Liang Ziyu, Chen Jun
School of Education, Guizhou Normal University, Guiyang, China.
PeerJ Comput Sci. 2024 May 15;10:e2029. doi: 10.7717/peerj-cs.2029. eCollection 2024.
The number of online self-learning users has been increasing due to the promotion of various lifelong learning programs. Unstructured commentary text related to their real learning experience regarding the learning process is generally published by users to show their opinions and complaints. The article aims to utilize the dataset of real text comments of 10 high school mathematics courses participated by high school students in the Bilibili platform and construct a hybrid algorithm called the Artificial Intelligence-Bidirectional Encoder Representations from Transformers (BERT) + Bidirectional Gated Recurrent Unit (BiGRU) and linear discriminant analysis (LDA) to crunch data and extract their sentiments. A series of tests regarding algorithm comparison were conducted on the educational review datasets.

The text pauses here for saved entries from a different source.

/-- Two different bytes agree on the low 7 bits exactly when they differ in bit 7 alone. -/
theorem low7_eq_iff_of_ne {a b : Byte} (hne : b ≠ a) : low7 b = low7 a ↔ b = a ^^^ 0x80#8 := by
  have hbits : ∀ d : Byte, d ≠ 0#8 → (d &&& 0x7F#8 = 0#8 ↔ d = 0x80#8) := by decide
  have hd : a ^^^ b ≠ 0#8 := fun h => hne (BitVec.xor_eq_zero_iff.1 h).symm
  rw [low7_eq_iff_xor, hbits _ hd, ← BitVec.xor_right_inj a, ← BitVec.xor_assoc, BitVec.xor_self, BitVec.zero_xor]

/-- Settles O10. -/
theorem singleByteChangeDetection : Obligations.SingleByteChangeDetection := by
  refine fun f i h b hf hne => ⟨fun hi hlow => ?_, fun hi => ?_, fun hi => ?_⟩
  · rw [Bool.eq_false_iff, Ne, frameOk_set_body_iff hf i (Nat.lt_succ_of_le hi), low7_eq_iff_xor]
    exact hlow
  · subst hi
    exact frameOk_set_last hf hne
  · rw [frameOk_set_body_iff hf i (Nat.lt_succ_of_le hi), low7_eq_iff_of_ne hne]

end Sys2Proof.Proofs
end

section
/-!
ENCODE, CKSUM and DECODE (R95 to R106): the outcome of each case, the record of each cause, and which case a fault came
from.
-/
namespace Sys2Proof.Proofs
open Sys2Proof.Machine

/-! ## The causes of the codec (R150, R156, R157) -/

section Causes
variable (s : State)

theorem raise_payloadLength : raise .payloadLength s = { s with errc := 1#3, eia := true, port := .err } := by
  simp [raise, respond, record, causeCode, isInvalidArgument]

theorem raise_deviceId : raise .deviceId s = { s with errc := 2#3, eia := true, port := .err } := by
  simp [raise, respond, record, causeCode, isInvalidArgument]

theorem raise_checksumMismatch : raise .checksumMismatch s = { s with errc := 5#3, eck := true, port := .err } := by
  simp [raise, respond, record, causeCode, isInvalidArgument]

theorem raise_malformedResponse : raise .malformedResponse s = { s with errc := 6#3, emf := true, port := .err } := by
  simp [raise, respond, record, causeCode, isInvalidArgument]

end Causes

/-! ## ENCODE -/

section Encode
variable {s t : State}

theorem devidRefused_eq_false_iff :
    devidRefused s = false ↔ (s.cfg.checkDevid = true → 1 ≤ s.devid.toNat ∧ s.devid.toNat ≤ 99) := by
  rw [Bool.eq_false_iff, Ne, Laws.devidRefused_iff, not_and]
  exact imp_congr_right fun _ => by omega

theorem exec_encode_of_long (hlen : 7 < s.plen.toNat) : exec .encode s = .next (raise .payloadLength s) :=
  if_pos hlen

theorem exec_encode_of_refused (hlen : s.plen.toNat ≤ 7) (hid : devidRefused s = true) :
    exec .encode s = .next (raise .deviceId s) :=
  (if_neg (Nat.not_lt.2 hlen)).trans (if_pos hid)

theorem exec_encode_of_accepted (hlen : s.plen.toNat ≤ 7) (hid : devidRefused s = false) :
    exec .encode s = .next (respond .ok (loadFrame (stagedFrame s) s)) :=
  (if_neg (Nat.not_lt.2 hlen)).trans (if_neg (Bool.eq_false_iff.1 hid))

/-- An ENCODE that responds ERR records cause 1 or cause 2, each in its own case (R96, R97). -/
theorem exec_encode_err (h : exec .encode s = .next t) (herr : t.port = .err) :
    (7 < s.plen.toNat ∧ t.errc = 1#3) ∨ (s.plen.toNat ≤ 7 ∧ devidRefused s = true ∧ t.errc = 2#3) := by
  rcases Laws.execEncode_cases s with ⟨hlen, e⟩ | ⟨hlen, hid, e⟩ | ⟨-, -, e⟩ <;> cases e.symm.trans h
  · exact .inl ⟨hlen, rfl⟩
  · exact .inr ⟨Nat.not_lt.1 hlen, hid, rfl⟩
  · cases herr

end Encode

/-- The payload bytes of a built frame (R93). -/
theorem buildFrame_payload (id : Byte) (p : Vector Byte 7) (n i : Nat) (h : i < 7) :
    (buildFrame id p n)[3 + i] = if i < n then p[i] else 0x00#8 := by
  rw [← Laws.bodyOf_get _ _ (by omega), ← Laws.pad7_get p n i h, ← Laws.frameBody_hi id p n i h]
  simp only [Laws.bodyOf_buildFrame]

/-- Settles O11: the frame is the staged one. -/
theorem encodeLoadsFrame : Obligations.EncodeLoadsFrame := by
  intro s hlen hid
  obtain ⟨h0, h1, h2⟩ := buildFrame_header s.devid s.pay s.plen.toNat
  have hpay := buildFrame_payload s.devid s.pay s.plen.toNat
  exact ⟨stagedFrame s, exec_encode_of_accepted hlen (devidRefused_eq_false_iff.2 hid), h0, h1, h2,
    fun i h hi => (hpay i h).trans (if_pos hi), fun i h hi => (hpay i h).trans (if_neg (Nat.not_lt.2 hi)),
    ((frameOk_iff _).1 (frameOk_buildFrame _ _ _)).symm⟩

/-- Settles O12. -/
theorem encodeLengthFault : Obligations.EncodeLengthFault := by
  refine fun s => ⟨fun hlen => ?_, fun t h herr hc => ?_⟩
  · rw [exec_encode_of_long hlen, raise_payloadLength]
  · rcases exec_encode_err h herr with ⟨hlen, -⟩ | ⟨-, -, hc'⟩
    · exact hlen
    · cases hc.symm.trans hc'

/-- Settles O13. -/
theorem encodeDeviceIdFault : Obligations.EncodeDeviceIdFault := by
  refine fun s => ⟨fun hlen hcheck hid => ?_, fun hlen hcheck => ?_, fun t h herr hc => ?_⟩
  · rw [exec_encode_of_refused hlen ((Laws.devidRefused_iff s).2 ⟨hcheck, hid⟩), raise_deviceId]
  · have hid : devidRefused s = false := devidRefused_eq_false_iff.2 (by simp [hcheck])
    exact ⟨_, exec_encode_of_accepted hlen hid, rfl, (buildFrame_header s.devid s.pay s.plen.toNat).2.2⟩
  · rcases exec_encode_err h herr with ⟨-, hc'⟩ | ⟨hlen, hid, -⟩
    · cases hc.symm.trans hc'
    · exact ⟨hlen, (Laws.devidRefused_iff s).1 hid⟩

/-! ## CKSUM -/

/-- Settles O15. -/
theorem cksumWritesOnlyCkcalc : Obligations.CksumWritesOnlyCkcalc :=
  fun _ => ⟨rfl, rfl⟩

/-! ## DECODE -/

section Decode
variable {s t : State}

theorem exec_decode_of_malformed (hbad : s.rxcnt ≠ 11#4 ∨ s.rovr = true) :
    exec .decode s = .next (raise .malformedResponse (invalidate s)) :=
  if_pos hbad

section Full
variable (hcnt : s.rxcnt = 11#4) (hovr : s.rovr = false)
include hcnt hovr

theorem exec_decode_of_full :
    exec .decode s = if frameOk s.rxf then
        .next (respond .ok { captureChecksums s with rxok := true, rstat := statusOf s.rxf })
      else .next (raise .checksumMismatch (invalidate (captureChecksums s))) :=
  if_neg (by simp [hcnt, hovr])

theorem exec_decode_of_good (hf : frameOk s.rxf = true) :
    exec .decode s = .next (respond .ok { captureChecksums s with rxok := true, rstat := statusOf s.rxf }) :=
  (exec_decode_of_full hcnt hovr).trans (if_pos hf)

theorem exec_decode_of_bad (hf : frameOk s.rxf = false) :
    exec .decode s = .next (raise .checksumMismatch (invalidate (captureChecksums s))) :=
  (exec_decode_of_full hcnt hovr).trans (if_neg (Bool.eq_false_iff.1 hf))

end Full

/-- A DECODE that responds ERR records cause 6 or cause 5, each in its own case (R103, R104). -/
theorem exec_decode_err (h : exec .decode s = .next t) (herr : t.port = .err) :
    ((s.rxcnt ≠ 11#4 ∨ s.rovr = true) ∧ t.errc = 6#3) ∨
    (s.rxcnt = 11#4 ∧ s.rovr = false ∧ frameOk s.rxf = false ∧ t.errc = 5#3) := by
  rcases Laws.execDecode_cases s with ⟨hbad, e⟩ | ⟨-, -, -, e⟩ | ⟨hcnt, hovr, hf, e⟩ <;> cases e.symm.trans h
  · exact .inl ⟨hbad, rfl⟩
  · cases herr
  · exact .inr ⟨hcnt, hovr, hf, rfl⟩

theorem exec_decode_ok_iff (h : exec .decode s = .next t) :
    t.port = .ok ↔ s.rxcnt = 11#4 ∧ s.rovr = false ∧ frameOk s.rxf = true := by
  rcases Laws.execDecode_cases s with ⟨hbad, e⟩ | ⟨hcnt, hovr, hf, e⟩ | ⟨-, -, hf, e⟩ <;> cases e.symm.trans h
  · refine iff_of_false (by simp [raise]) fun ⟨hcnt, hovr, _⟩ => ?_
    simp [hcnt, hovr] at hbad
  · exact iff_of_true rfl ⟨hcnt, hovr, hf⟩
  · exact iff_of_false (by simp [raise]) fun ⟨_, _, hf'⟩ => Bool.eq_false_iff.1 hf hf'
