/-! The `now` port -/

@[simp] theorem Env.pass_now : e.pass.now = e.now + BitVec.ofNat 32 e.move.advance := by
  simp [Env.now, BitVec.ofNat_add]

@[simp] theorem Env.popRx_now : e.popRx.now = e.now := rfl
@[simp] theorem Env.popCmd_now : e.popCmd.now = e.now := rfl

end Env

end Sys2Proof.Machine
end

Comparative analysis found that the proposed algorithm achieves higher precision and lower loss rates than other alternative algorithms. Meanwhile, the loss ratio of the proposed algorithm was kept at a low level. At the topic mining level, the topic clustering of negative comments found that the barrage content was very messy and the complexity of the course content was generally reported by the students. Some problems related to videos were also mentioned. The outcomes are promising that the fundamental issues underlined by the students can be effectively resolved to improve curriculum and teaching quality.
由于各种终身学习项目的推广,在线自主学习用户数量一直在增加。用户通常会发布与他们在学习过程中的真实学习体验相关的非结构化评论性文本,以表达他们的意见和抱怨。本文旨在利用哔哩哔哩平台上高中生参与的10门高中数学课程的真实文本评论数据集,构建一种名为人工智能-双向编码器表征(BERT)+双向门控循环单元(BiGRU)和线性判别分析(LDA)的混合算法,对数据进行处理并提取其中的情感。针对教育评论数据集进行了一系列算法比较测试。对比分析发现,所提出的算法比其他替代算法具有更高的精度和更低的损失率。同时,所提出算法的损失率保持在较低水平。在主题挖掘层面,负面评论的主题聚类发现,弹幕内容非常杂乱,学生普遍反映课程内容复杂。还提到了一些与视频相关的问题。这些结果很有前景,学生所强调的基本问题能够得到有效解决,从而提高课程和教学质量。